The Morans try to begin every day taking a shower together — a treat that doesn't take any time away from their daily routines. A bonus: It's a great way to eliminate the fallout from arguments, says Christina Moran. "You can't be mad at someone, when you're standing there naked in front of them."
A night out doesn't have to break your budget. Have dinner at home with the kids, then have a baby sitter come for just two hours. Go out for dessert and coffee while the sitter does the work of putting the kids to bed. And have a movie chosen to watch when you get home (a monthly Netflix subscription can be cheaper than a single visit to a mulitiplex).
If there's no money for baby sitters, swap child-care hours with friends — you watch their kids this Friday night, they watch yours next Friday. And don't feel guilty about it.
"I see people with young children who, because they work so much, they're feeling guilty about spending an evening away or a weekend night away," says Weiner-Davis. "The best thing you can do for your kids is to put your marriage first. ... You may be feeling like you're sneaking away and stealing time, but you're really building the foundation of a family."
Two great steaks from the supermarket butcher will cost far less than you'd pay for dinner at a good steakhouse. Ditto for salmon steaks and jumbo shrimp. Put the little kids to bed early on a Saturday night and set the older kids up with a movie, then cook a late — and luscious — dinner just the two of you. Use your favorite dishes and glassware, and bring out the linen napkins.
If you both have work to do on a weeknight — whether it's folding laundry, returning e-mails or doing homework for a class — do it in the same room.

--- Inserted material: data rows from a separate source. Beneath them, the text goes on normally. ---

-- ==== Sys2Proof/Machine/Dispatch.lean ====
section
/-! DEFINITION. What each instruction does: one arm per row of the opcode table. -/

namespace Sys2Proof.Machine

def exec (i : Instr) (s : State) : Host.Outcome State Fault Refusal :=
  match i with
  | .rdmsr => Sys2Proof.Machine.execRdmsr s
  | .wrmsr => Sys2Proof.Machine.execWrmsr s
  | .movEax imm => Sys2Proof.Machine.execMovEax imm s
  | .movEcx imm => Sys2Proof.Machine.execMovEcx imm s
  | .movEdx imm => Sys2Proof.Machine.execMovEdx imm s
  | .rlu => Sys2Proof.Machine.execRlu s
  | .trr => Sys2Proof.Machine.execTrr s
  | .ti => Sys2Proof.Machine.execTi s
  | .cr => Sys2Proof.Machine.execCr s
  | .cw => Sys2Proof.Machine.execCw s
  | .twr m => Sys2Proof.Machine.execTwr m s
  | .tww m => Sys2Proof.Machine.execTww m s
  | .tw m => Sys2Proof.Machine.execTw m s

end Sys2Proof.Machine
end

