-- ==== Sys2Proof/Machine/Step.lean ====
section
/-! DEFINITION. One step of the machine: the agent whose turn it is moves once, and the turn passes on. -/

namespace Sys2Proof.Machine

/-- The core's step: the instruction at EIP (30_encoding.md R160, R164). -/
def coreStep (s : State) : Answer :=
  match fetch s with
  | .ok i _ => afterNext handOver (exec i s)
  | .refused e => .refused (.undecodable e)

/-- The L2 engine's step: the command of the latched request (41_l2_commands.md R233). In a state where the
latch is empty while BUSY is set (no run reaches one) there is no command to decode. -/
def engineStep (s : State) : Answer :=
  match s.l2Pending with
  | some req =>
    match decode (.l2cmd req.cmd) with
    | .ok i _ => afterNext handOver (exec i s)
    | .refused e => .refused (.undecodable e)
  | none => .refused (.undecodable .textEnds)

/-- The hardware agent's step (10_state.md R33). -/
def hardwareStep (s : State) : Answer := .next (handOver (hwStep s))

/-- One step of the machine. -/
def step (s : State) : Host.Outcome State Fault Refusal :=
  match mover s with
  | .core => coreStep s
  | .hardware => hardwareStep s
  | .l2Engine => engineStep s

/-- The state with an opcode-table word placed where the very next step takes its instruction: bytes at EIP
with the core to move, or a latched L2 command with the engine to move (log 13, log 20). -/
def State.withFetchWord (s : State) (nbits w : Nat) : State := placeCode (codeOfTableWord nbits w) s

end Sys2Proof.Machine
end

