-- ==== Sys2Proof/Laws/PerInstr.lean ====
section
/-! SUPPORT. One family of facts, one lemma per constructor of `Instr`: the shape of an instruction's code. -/

namespace Sys2Proof.Laws.CodeShape

/-- The code of an instruction of the core is two or five bytes (30_encoding.md R161, R162); that of an L2
command is an assigned five-bit code, the command's own (30_encoding.md R170, R171). -/
def Statement (i : Instr) : Prop :=
  (∃ bs, encode i = .bytes bs ∧ (bs.length = 2 ∨ bs.length = 5)) ∨ ∃ c, encode i = .l2cmd c ∧ decodeL2 c = some i

theorem rdmsr : Statement .rdmsr := .inl ⟨_, rfl, .inl rfl⟩
theorem wrmsr : Statement .wrmsr := .inl ⟨_, rfl, .inl rfl⟩
theorem movEax (n : Word32) : Statement (.movEax n) := .inl ⟨_, rfl, .inr rfl⟩
theorem movEcx (n : Word32) : Statement (.movEcx n) := .inl ⟨_, rfl, .inr rfl⟩
theorem movEdx (n : Word32) : Statement (.movEdx n) := .inl ⟨_, rfl, .inr rfl⟩
theorem rlu : Statement .rlu := .inr ⟨_, rfl, by decide⟩
theorem trr : Statement .trr := .inr ⟨_, rfl, by decide⟩
theorem ti : Statement .ti := .inr ⟨_, rfl, by decide⟩
theorem cr : Statement .cr := .inr ⟨_, rfl, by decide⟩
theorem cw : Statement .cw := .inr ⟨_, rfl, by decide⟩
theorem twr (m : Mesi) : Statement (.twr m) := .inr ⟨_, rfl, by cases m <;> decide⟩
theorem tww (m : Mesi) : Statement (.tww m) := .inr ⟨_, rfl, by cases m <;> decide⟩
theorem tw (m : Mesi) : Statement (.tw m) := .inr ⟨_, rfl, by cases m <;> decide⟩

end Sys2Proof.Laws.CodeShape
end

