-- ==== Sys2Proof/Tests/Slice0.lean ====
section
/-! SUPPORT. Tests by hand from spec/95_test_vectors.md and the encoding tables, the refusals of ill-formed
parameters, and for every statement with hypotheses a state that meets them together (a witness). -/

namespace Sys2Proof.Tests

open Sys2Proof.Machine

/-! Helpers: the vectors' conventions (Model P6, default parameters, EIP 1000H). -/

def p6 : Params := { resetParams with model := .p6 }

def onPentium : Params := { resetParams with model := .pentium }

/-- A state about to access a register: CPL, ECX, EDX, EAX and the MSR file. -/
def reg (p : Params) (cpl : BitVec 2) (ecx edx eax : Word32) (m : List (Nat × Word64)) : State :=
  { State.resetWith p true with cpl := cpl, ecx := ecx, edx := edx, eax := eax, eip := 0x1000, msr := m }

def acc (ecx edx eax : Word32) (m : List (Nat × Word64)) : State := reg p6 0 ecx edx eax m

/-- A state whose engine is busy with a command of the given code. -/
def latched (c : Word64) : State :=
  let s := acc 0x11B 0 0 [(0x119, c), (0x11B, 1)]
  { s with l2Pending := some (requestOf s), turn := .l2Engine }

/-- A state with program text at EIP. -/
def text (bs : List Byte) (s : State) : State := { s with program := textPlaceAll [] s.eip bs }

def eaxEdxEip (o : Answer) : Option (Word32 × Word32 × Word32) := (nextState? o).map fun t => (t.eax, t.edx, t.eip)

def msrAfter (o : Answer) (a : Addr) : Option Word64 := (nextState? o).map fun t => t.getMsr a

def isNext (o : Answer) : Bool := (nextState? o).isSome

theorem next_of_isNext {o : Answer} (h : isNext o = true) : ∃ t, o = .next t := by
  cases o with
  | next t => exact ⟨t, rfl⟩
  | fault f => cases h
  | refused r => cases h

theorem fault_of_faultOf {o : Answer} {f : Fault} (h : faultOf? o = some f) : o = .fault f := by
  cases o <;> simp_all [faultOf?]

/-! WellFormed: an ill-formed term for each check, which the check refuses. -/

theorem test_wf_reset : paramsWellFormed resetParams = true := by decide
theorem test_wf_shaded_unlisted : shadedListed { p6 with shaded := [0x2] } = false := by decide
theorem test_wf_shaded_pentium_row : shadedNotPentium { p6 with shaded := [0x1B, 0x11] } = false := by decide
theorem test_wf_phys_addr_bits : physAddrBitsOk { p6 with physAddrBits := 37 } = false := by decide
theorem test_wf_not_impl_access : notImplAccessOk { p6 with notImplAccess := [(.read, 0x1B, .fault)] } = false := by
  decide

/-! Decoding: a word of every constructor, written out from 30_encoding.md R161, R162, R170. -/

theorem test_decode_rdmsr : decode (.bytes [0x0F, 0x32]) = .ok .rdmsr [] := by decide
theorem test_decode_wrmsr : decode (.bytes [0x0F, 0x30]) = .ok .wrmsr [] := by decide
theorem test_decode_mov_eax : decode (.bytes [0xB8, 0x78, 0x56, 0x34, 0x12]) = .ok (.movEax 0x12345678) [] := by decide
theorem test_decode_mov_ecx : decode (.bytes [0xB9, 0x1B, 0, 0, 0]) = .ok (.movEcx 0x1B) [] := by decide
theorem test_decode_mov_edx : decode (.bytes [0xBA, 0xFF, 0xFF, 0xFF, 0xFF]) = .ok (.movEdx 0xFFFFFFFF) [] := by decide
theorem test_decode_rlu : decode (.l2cmd 0b01100) = .ok .rlu [] := by decide
theorem test_decode_trr : decode (.l2cmd 0b01110) = .ok .trr [] := by decide
theorem test_decode_ti : decode (.l2cmd 0b01111) = .ok .ti [] := by decide
theorem test_decode_cr : decode (.l2cmd 0b00010) = .ok .cr [] := by decide
theorem test_decode_cw : decode (.l2cmd 0b00011) = .ok .cw [] := by decide
theorem test_decode_twr : decode (.l2cmd 0b01001) = .ok (.twr .shared) [] := by decide
theorem test_decode_tww : decode (.l2cmd 0b11110) = .ok (.tww .exclusive) [] := by decide
theorem test_decode_tw : decode (.l2cmd 0b10011) = .ok (.tw .modified) [] := by decide
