/-- The scope as recorded: `.cl` acts as `.dv` in an unfused cluster, and every scope below on a control core (R163, R229). -/
def effectiveScope (s : State) (u : UnitId) (sc : Scope) : Scope :=
  match u, sc with
  | .core x, .cl => if fusedAt s x then .cl else .dv
  | .control _, .cr | .control _, .cl => .dv
  | _, sc => sc

/-- A tracked operation at a line's home: whether it raises SCOPE_MISMATCH, and the checker after it (R244, R245). -/
def track (s : State) (line : Nat) (e : ScopeEntry) : Bool × State :=
  let sc := effectiveScope s e.unit e.scope
  let e := { e with scope := sc }
  let slice := homeSlice (line * 128)
  let mine := s.scopes.filter fun x => homeSlice (x.line * 128) == slice && x.line != line
  let others := s.scopes.filter fun x => homeSlice (x.line * 128) != slice
  let replaced := { s with scopes := (e :: mine).take Config.scopeEntries ++ others }
  match s.scopes.find? fun x => x.line == line with
  | none => (false, replaced)
  | some old =>
    let stale := old.ticket == e.ticket && old.ticket != 0 && old.placement != e.placement
    let outside := match old.unit with
      | .sill _ | .io => sc == .sy
      | _ => false
    let fromOutside := match e.unit with
      | .sill _ | .io => true
      | _ => false
    if stale || outside || fromOutside || old.enclave != e.enclave then (false, replaced)
    else if inScope s e.unit old.unit sc && inScope s old.unit e.unit old.scope then (false, replaced)
    else (true, s)

/-! ### Monitors -/

/-- A monitor entry for (line, core), unless it exists or the slice's table is full (R197). -/
def addMonitor (s : State) (line core : Nat) : State :=
  let slice := homeSlice (line * 128)
  if s.monitors.contains (line, core) then s
  else if Config.monitorEntries ≤ (s.monitors.filter fun m => homeSlice (m.1 * 128) == slice).length then s
  else { s with monitors := s.monitors ++ [(line, core)] }

end Sys2Proof.Machine
end

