-- ==== Sys2Proof/Machine/Bents.lean ====
section
/-! DEFINITION. Threads in their blocks, bents and launches: barriers, meet release, ends, halts and error records (R44,
R48, R182, R287-R289, R293, R371, R486). -/

namespace Sys2Proof.Machine

/-! ### Lookups -/

def threadOf (s : State) (t : Nat) : Option Thread := Tab.get? s.threads t
def setThread (s : State) (t : Nat) (v : Thread) : State := { s with threads := Tab.set s.threads t v }
def mapThreads (s : State) (f : Nat → Thread → Thread) : State := { s with threads := s.threads.map fun (k, v) => (k, f k v) }
def bentOf (s : State) (ticket : Nat) : Option Bent := Tab.get? s.bents ticket
def launchOfBent (s : State) (ticket : Nat) : Option Launch := (bentOf s ticket).bind (launchOf s)
def headerOf (s : State) (v : Thread) : Option Header := (launchOfBent s v.bent).map (·.hdr)
/-- The enclave a thread runs for. -/
def threadEnclave (s : State) (v : Thread) : Nat := ((launchOfBent s v.bent).map (·.enclave)).getD 0

/-- Total of the bents of a launch: e_2·e_3·e_4·e_5 (R36). -/
def Header.bentCount (h : Header) : Nat := h.extents.getD 2 1 * h.extents.getD 3 1 * h.extents.getD 4 1 * h.extents.getD 5 1

/-- Bit offset of a field of `wid` (R35). -/
def fieldOffset (widths : List Nat) (i : Nat) : Nat := (widths.take i).foldl (· + ·) 0

/-- `wid` of a thread; a matrix thread's has fields 0 and 1 zero (R35, R161). -/
def widOf (s : State) (v : Thread) : Nat :=
  let ws := ((headerOf s v).map (·.widths)).getD []
  (upFrom 0 6).foldl (fun n i => n + (if v.control && i < 2 then 0 else v.fields.getD i 0) * 2 ^ fieldOffset ws i) 0

/-- `tix` (R36). -/
def Thread.tix (v : Thread) : Nat := v.fields.getD 0 0
/-- Team of a thread in its block, and its position (R40). -/
def Thread.team (v : Thread) : Nat := v.tix / 64
def Thread.tpos (v : Thread) : Nat := v.tix % 64

/-- Vector threads of a block. -/
def inBlock (ticket block : Nat) (v : Thread) : Bool := !v.control && v.bent == ticket && v.block == block
/-- Vector threads of one team. -/
def sameTeam (a b : Thread) : Bool := inBlock a.bent a.block b && a.team == b.team

/-- The client that a thread's copy commands work for. -/
def clientOf (s : State) (v : Thread) : Client :=
  { core := threadCore s v, bay := threadBay s v, enclave := threadEnclave s v,
    ctxt := ((headerOf s v).map (·.ctxt.toNat)).getD 0, ticket := v.bent, block := v.block }

/-- The scope checker's name of the unit a thread runs on (R244). -/
def unitOf (s : State) (v : Thread) : UnitId :=
  if v.control then .control (((bentOf s v.bent).bind (·.control)).getD 0) else .core (threadCore s v)

/-- Partition whose fill mask a thread's accesses use (R327, R330). -/
def partOf (s : State) (v : Thread) : Nat :=
  if v.control then quarterPart s (((bentOf s v.bent).bind (·.control)).getD 0) else columnPart s (threadCore s v) (threadBay s v)

/-- First touch of a demand-zero page by a thread, whose partition the walk is charged to (R220, R331). -/
def fillPage (s : State) (v : Thread) (va : Nat) : State :=
  demandZero (fillTlb s (partOf s v) (threadCore s v) (threadEnclave s v) va) (threadEnclave s v) va

/-! ### Barriers and meet addresses -/

/-- Length of the extended forms without a literal (R101). -/
def extLen : Nat := 12

/-- Threads chosen by a test become runnable after the instruction they are parked at, with its release behind them, in a new phase. -/
def resumeAll (s : State) (sel : Thread → Bool) : State :=
  s.threads.foldl (fun s (k, v) =>
    if sel v then
      let (s, p) := boundary s (threadCore s v)
      setThread s k { v with status := .running, pc := v.pc + BitVec.ofNat 64 extLen, phaseStart := p, late := [] }
    else s) s

/-- Whether a thread is parked at BAR. -/
def atBar (v : Thread) : Bool := match v.status with
  | .bar _ => true
  | _ => false

/-- A block's barrier completes when every thread of it that has not exited has arrived (R371). -/
def barComplete (s : State) (ticket block : Nat) : State :=
  let live := (Tab.values s.threads).filter fun v => inBlock ticket block v && v.status != .exited
  if !live.isEmpty && live.all atBar then resumeAll s fun v => inBlock ticket block v && atBar v
  else s

/-- Participants of a truss barrier of a level, seen from a thread (R485). -/
def tbarMember (s : State) (l : Level) (a v : Thread) : Bool :=
  !v.control && match l with
    | .bent => v.bent == a.bent
    | .pkg => ((bentOf s v.bent).map (·.launch)) == (bentOf s a.bent).map (·.launch)
    | .die => ((bentOf s v.bent).map (·.launch)) == (bentOf s a.bent).map (·.launch) &&
        dieOf (threadCore s v) == dieOf (threadCore s a)

/-- Whether a barrier of a level waits for a saved bent of its launch, whose threads take part though they are off the machine: it
can complete only when they have been restored with their arrivals (R485, R486). -/
def tbarWaits (s : State) (l : Level) (a : Thread) : Bool :=
  l != .bent && s.saved.any fun r => some r.bent.launch == (bentOf s a.bent).map (·.launch)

Put on some music and have your favorite small treat on hand — cookies and cocoa, maybe, or beer and chips.
Bring home a single flower or a tiny box of chocolates, says Fulbright: "People shouldn't be afraid to make it old-fashioned, the way lovers used to woo each other."
It doesn't have to cost anything, says Doug Brown, to make your bedroom a cozy, inviting place that's all about the two of you. "You've gotta have candles somewhere around the house," he says. "Just straightening up the place and getting rid of the Dora the Explorer dolls and taking the big portrait of granny off the walls ... makes it a really sexy, friendly kind of place."
Add some framed pictures of the two of you, and make sure you've got some good music on hand — maybe songs from your earliest years together.
The single most important element in all of this, Weiner-Davis says, is communication. Spend time really talking with each other about something other than the kids or the miscellany of running your lives.
"Nothing makes you feel more connected to the person than talking about dreams and aspirations and what you can do together in the future," says Weiner-Davis. "There's something really exhilarating and inspiring about planning that together."